Retry with Modified Request

Customize the request before retrying:

from scrapling import Spider, Request

class SmartRetrySpider(Spider):
    name = 'smart_retry'
    start_urls = ['https://example.com']
    max_blocked_retries = 3
    
    async def retry_blocked_request(self, request, response):
        """Modify request before retrying"""
        # Switch to different session
        if request.meta.get('retry_count', 0) == 0:
            request.sid = 'stealth'  # Use stealthier session
        
        # Add delay
        import asyncio
        await asyncio.sleep(5)
        
        # Rotate user agent
        if 'headers' not in request._session_kwargs:
            request._session_kwargs['headers'] = {}
        request._session_kwargs['headers']['User-Agent'] = self._generate_ua()
        
        # Track retry count
        request.meta['retry_count'] = request.meta.get('retry_count', 0) + 1
        
        return request
    
    def _generate_ua(self):
        return 'Mozilla/5.0 (Windows NT 10.0; Win64; x64) AppleWebKit/537.36'
    
    async def parse(self, response):
        yield {'content': response.css('body::text').get()}

Source: scrapling/spiders/spider.py:196-198

Proxy Error Detection

Scrapling automatically detects proxy-related errors:

PROXY_ERROR_INDICATORS = {
    "net::err_proxy",
    "net::err_tunnel",
    "connection refused",
    "connection reset",
    "connection timed out",
    "failed to connect",
    "could not resolve proxy",
}

Source: scrapling/engines/toolbelt/proxy_rotation.py:7-15

Automatic Proxy Rotation on Failure

When using ProxyRotator, Scrapling automatically rotates proxies on errors:

from scrapling import StealthySession, ProxyRotator

rotator = ProxyRotator([
    'http://proxy1:8080',
    'http://proxy2:8080',
    'http://proxy3:8080',
])

with StealthySession(proxy_rotator=rotator) as session:
    # Automatically retries with next proxy on failure
    response = session.fetch('https://example.com')

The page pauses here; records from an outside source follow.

-- ==== Sys2Proof/Machine/Assembler.lean ====
section
/-! DEFINITION. The assembler's side of a command: its line of text (30_encoding.md R100) and the pseudo-instructions
(R101). -/

namespace Sys2Proof.Machine

def pinName : Pin → String
  | .sda => "SDA" | .scl => "SCL" | .sclk => "SCLK" | .sdo => "SDO"
  | .sdi => "SDI" | .cs => "CS" | .tx => "TX" | .rx => "RX"

def mbxName : Mbx → String
  | .mI2c => "M_I2C" | .mSpi => "M_SPI" | .mUart => "M_UART"

def dirName : Dir → String
  | .input => "in" | .output => "out"

def pullName : Pull → String
  | .none => "none" | .up => "up" | .down => "down"

def irqName : Irq → String
  | .none => "none" | .falling => "falling" | .rising => "rising"

/-- A decimal number. -/
def num {w : Nat} (v : BitVec w) : String := toString v.toNat

/-- A bit operand. -/
def bitName (b : Bool) : String := if b then "1" else "0"

/-- Operands separated by commas. -/
def commas (xs : List String) : String := String.intercalate ", " xs

/-- A bracketed payload list. -/
def bracketed (ys : List Byte) : String := "[" ++ commas (ys.map num) ++ "]"

/-- A mnemonic and its operands in the order `a`, `b`, `c`. -/
def asmLine (mnemonic : String) (operands : List String) : String :=
  if operands.isEmpty then mnemonic else mnemonic ++ " " ++ commas operands

/-- The assembler line of a command (30_encoding.md R100). -/
def asm : Instr → String
  | .pinCfg p d pl ir => asmLine "PIN_CFG" [pinName p, dirName d, pullName pl, irqName ir]
  | .pinSet p v => asmLine "PIN_SET" [pinName p, bitName v]
  | .pinGet p => asmLine "PIN_GET" [pinName p]
  | .irqReg p m os => asmLine "IRQ_REG" [pinName p, mbxName m, if os then "once" else "keep"]
  | .irqUnreg p => asmLine "IRQ_UNREG" [pinName p]
  | .waitUs n => asmLine "WAIT_US" [num n]
  | .mbxSignal m => asmLine "MBX_SIGNAL" [mbxName m]
  | .mbxWaitclr m => asmLine "MBX_WAITCLR" [mbxName m]
  | .mbxTest m => asmLine "MBX_TEST" [mbxName m]
  | .mbxClear m => asmLine "MBX_CLEAR" [mbxName m]
  | .i2cMSetup => asmLine "I2C_M_SETUP" []
  | .i2cMStart => asmLine "I2C_M_START" []
  | .i2cMWrite x => asmLine "I2C_M_WRITE" [num x]
  | .i2cMAcks => asmLine "I2C_M_ACKS" []
  | .i2cMRead ack => asmLine "I2C_M_READ" [bitName ack]
  | .i2cMStop => asmLine "I2C_M_STOP" []
  | .i2cMXfer addr ys => asmLine "I2C_M_XFER" [num addr, toString ys.length, bracketed ys]
  | .i2cMRdn addr count => asmLine "I2C_M_RDN" [num addr, num count]
  | .i2cSSetup => asmLine "I2C_S_SETUP" []
  | .i2cSWstart => asmLine "I2C_S_WSTART" []
  | .i2cSRecv => asmLine "I2C_S_RECV" []
  | .i2cSAck => asmLine "I2C_S_ACK" []
  | .i2cSDisp lsa v => asmLine "I2C_S_DISP" [num lsa, num v]
  | .i2cSWstop => asmLine "I2C_S_WSTOP" []
  | .i2cSServe lsa => asmLine "I2C_S_SERVE" [num lsa]
  | .spiMSetup m => asmLine "SPI_M_SETUP" [num m]
  | .spiSSetup m => asmLine "SPI_S_SETUP" [num m]
  | .spiMXchg0 x => asmLine "SPI_M_XCHG0" [num x]
  | .spiMXchg1 x => asmLine "SPI_M_XCHG1" [num x]
  | .spiMXchg2 x => asmLine "SPI_M_XCHG2" [num x]
  | .spiMXchg3 x => asmLine "SPI_M_XCHG3" [num x]
  | .spiSResp0 x => asmLine "SPI_S_RESP0" [num x]
  | .spiSResp1 x => asmLine "SPI_S_RESP1" [num x]
  | .spiSResp2 x => asmLine "SPI_S_RESP2" [num x]
  | .spiSResp3 x => asmLine "SPI_S_RESP3" [num x]
  | .uartTxSetup => asmLine "UART_TX_SETUP" []
  | .uartTxByte x => asmLine "UART_TX_BYTE" [num x]
  | .uartSend ys => asmLine "UART_SEND" [toString ys.length, bracketed ys]
  | .uartRxSetup => asmLine "UART_RX_SETUP" []
  | .uartRxFrame => asmLine "UART_RX_FRAME" []
  | .uartRxLoop => asmLine "UART_RX_LOOP" []

/-! ## Pseudo-instructions (30_encoding.md R101) -/

/-- `i2c_master_transfer(address, write_bytes)`. -/
def pseudoI2cMasterTransfer (address : Addr) (bytes : List Byte) : List Instr := [.i2cMXfer address bytes]

/-- `i2c_master_read(address, count)`. -/
def pseudoI2cMasterRead (address : Addr) (count : Byte) : List Instr := [.i2cMRdn address count]

/-- `i2c_slave_serve(local_address, on_write, on_read)`; the handlers are the host's. -/
def pseudoI2cSlaveServe (lsa : Addr) : List Instr := [.i2cSServe lsa]

/-- `spi_master_exchange(mode, byte_out)`. -/
def pseudoSpiMasterExchange (mode : BitVec 2) (x : Byte) : List Instr :=
  match mode.toNat with
  | 0 => [.spiMXchg0 x] | 1 => [.spiMXchg1 x] | 2 => [.spiMXchg2 x] | _ => [.spiMXchg3 x]

/-- `spi_slave_respond(mode, byte_out)`. -/
def pseudoSpiSlaveRespond (mode : BitVec 2) (x : Byte) : List Instr :=
  match mode.toNat with
  | 0 => [.spiSResp0 x] | 1 => [.spiSResp1 x] | 2 => [.spiSResp2 x] | _ => [.spiSResp3 x]

/-- `uart_send(bytes)`: a sequence longer than 255 is split into several `UART_SEND` commands. -/
def pseudoUartSend (bytes : List Byte) : List Instr :=
  if bytes.length ≤ 255 then [.uartSend bytes]
  else (List.range ((bytes.length + 254) / 255)).map fun k => .uartSend ((bytes.drop (255 * k)).take 255)

/-- `uart_receive_loop(callback_per_frame)`; the callback is the host's. -/
def pseudoUartReceiveLoop : List Instr := [.uartRxLoop]

/-- `I2C_M_WRITE_ACK x`. -/
def pseudoI2cMWriteAck (x : Byte) : List Instr := [.i2cMWrite x, .i2cMAcks]

/-- `SDA_RELEASE`. -/
def pseudoSdaRelease : List Instr := [.pinCfg .sda .input .down .none]

/-- `SDA_DRIVE`. -/
def pseudoSdaDrive : List Instr := [.pinCfg .sda .output .none .none]

/-- `as_input(p)`, with the pull and edge of its expansion. -/
def pseudoAsInput (p : Pin) (pull : Pull) (irq : Irq) : List Instr := [.pinCfg p .input pull irq]

/-- `as_output(p)`. -/
def pseudoAsOutput (p : Pin) : List Instr := [.pinCfg p .output .none .none]

end Sys2Proof.Machine
end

Implementation: scrapling/engines/_browsers/_stealth.py:269-283

Fetcher-Level Retry Logic

Automatic Retries

Fetchers automatically retry failed requests:

from scrapling import StealthyFetcher

response = StealthyFetcher.fetch(
    'https://example.com',
    retries=5,        # Retry up to 5 times (default: 3)
    retry_delay=2     # Wait 2 seconds between retries (default: 1)
)

Configuration: scrapling/engines/_browsers/_validators.py:88-89

Retry Loop Implementation

Here’s how Scrapling retries internally:

for attempt in range(self._config.retries):
    try:
        # Attempt request
        response = await page.goto(url)
        return response
    except Exception as e:
        if attempt < self._config.retries - 1:
            if is_proxy_error(e):
                log.warning(
                    f"Proxy '{proxy}' failed (attempt {attempt + 1}) | "
                    f"Retrying in {self._config.retry_delay}s..."
                )
            else:
                log.warning(
                    f"Attempt {attempt + 1} failed: {e}. "
                    f"Retrying in {self._config.retry_delay}s..."
                )
            await asyncio.sleep(self._config.retry_delay)
        else:
            log.error(f"Failed after {self._config.retries} attempts: {e}")
            raise

Source: scrapling/engines/_browsers/_stealth.py:478-539

Error Handling Hooks

On Error Callback

Handle errors in spiders:

from scrapling import Spider, Request

class ErrorHandlingSpider(Spider):
    name = 'error_handler'
    start_urls = ['https://example.com']
    
    async def on_error(self, request, error):
        """Called when request fails after all retries"""
        self.logger.error(f"Request failed: {request.url}")
        self.logger.error(f"Error: {error}")
        
        # Log to external service
        await self._log_to_sentry(request, error)
        
        # Save failed URL for later
        with open('failed_urls.txt', 'a') as f:
            f.write(f"{request.url}\n")
    
    async def _log_to_sentry(self, request, error):
        # Your error tracking logic
        pass
    
    async def parse(self, response):
        yield {'data': response.css('.content').get()}

Source: scrapling/spiders/spider.py:178-184

Complete Example

Combining all features:

from scrapling import Spider, StealthySession, ProxyRotator
import asyncio

class RobustSpider(Spider):
    name = 'robust_spider'
    start_urls = ['https://difficult-site.com']
    
    # Retry configuration
    max_blocked_retries = 5
    download_delay = 1.0
    
    def configure_sessions(self, manager):
        # Basic session
        from scrapling import FetcherSession
        manager.add('basic', FetcherSession())
        
        # Stealth session with proxy rotation
        rotator = ProxyRotator([
            'http://proxy1:8080',
            'http://proxy2:8080',
            'http://proxy3:8080',
        ])
        
        manager.add('stealth', StealthySession(
            proxy_rotator=rotator,
            solve_cloudflare=True,
            hide_canvas=True,
            block_webrtc=True,
            retries=5,
            retry_delay=2
        ))
    
    async def is_blocked(self, response):
        """Custom block detection"""
        # Status codes
        if response.status in {401, 403, 429, 503}:
            return True
        
        # Challenge pages
        blocked_indicators = [
            'captcha',
            'access denied',
            'rate limit',
            'blocked',
        ]
        
        content_lower = response.text.lower()
        return any(indicator in content_lower for indicator in blocked_indicators)
    
    async def retry_blocked_request(self, request, response):
        """Modify request before retry"""
        retry_count = request.meta.get('retry_count', 0)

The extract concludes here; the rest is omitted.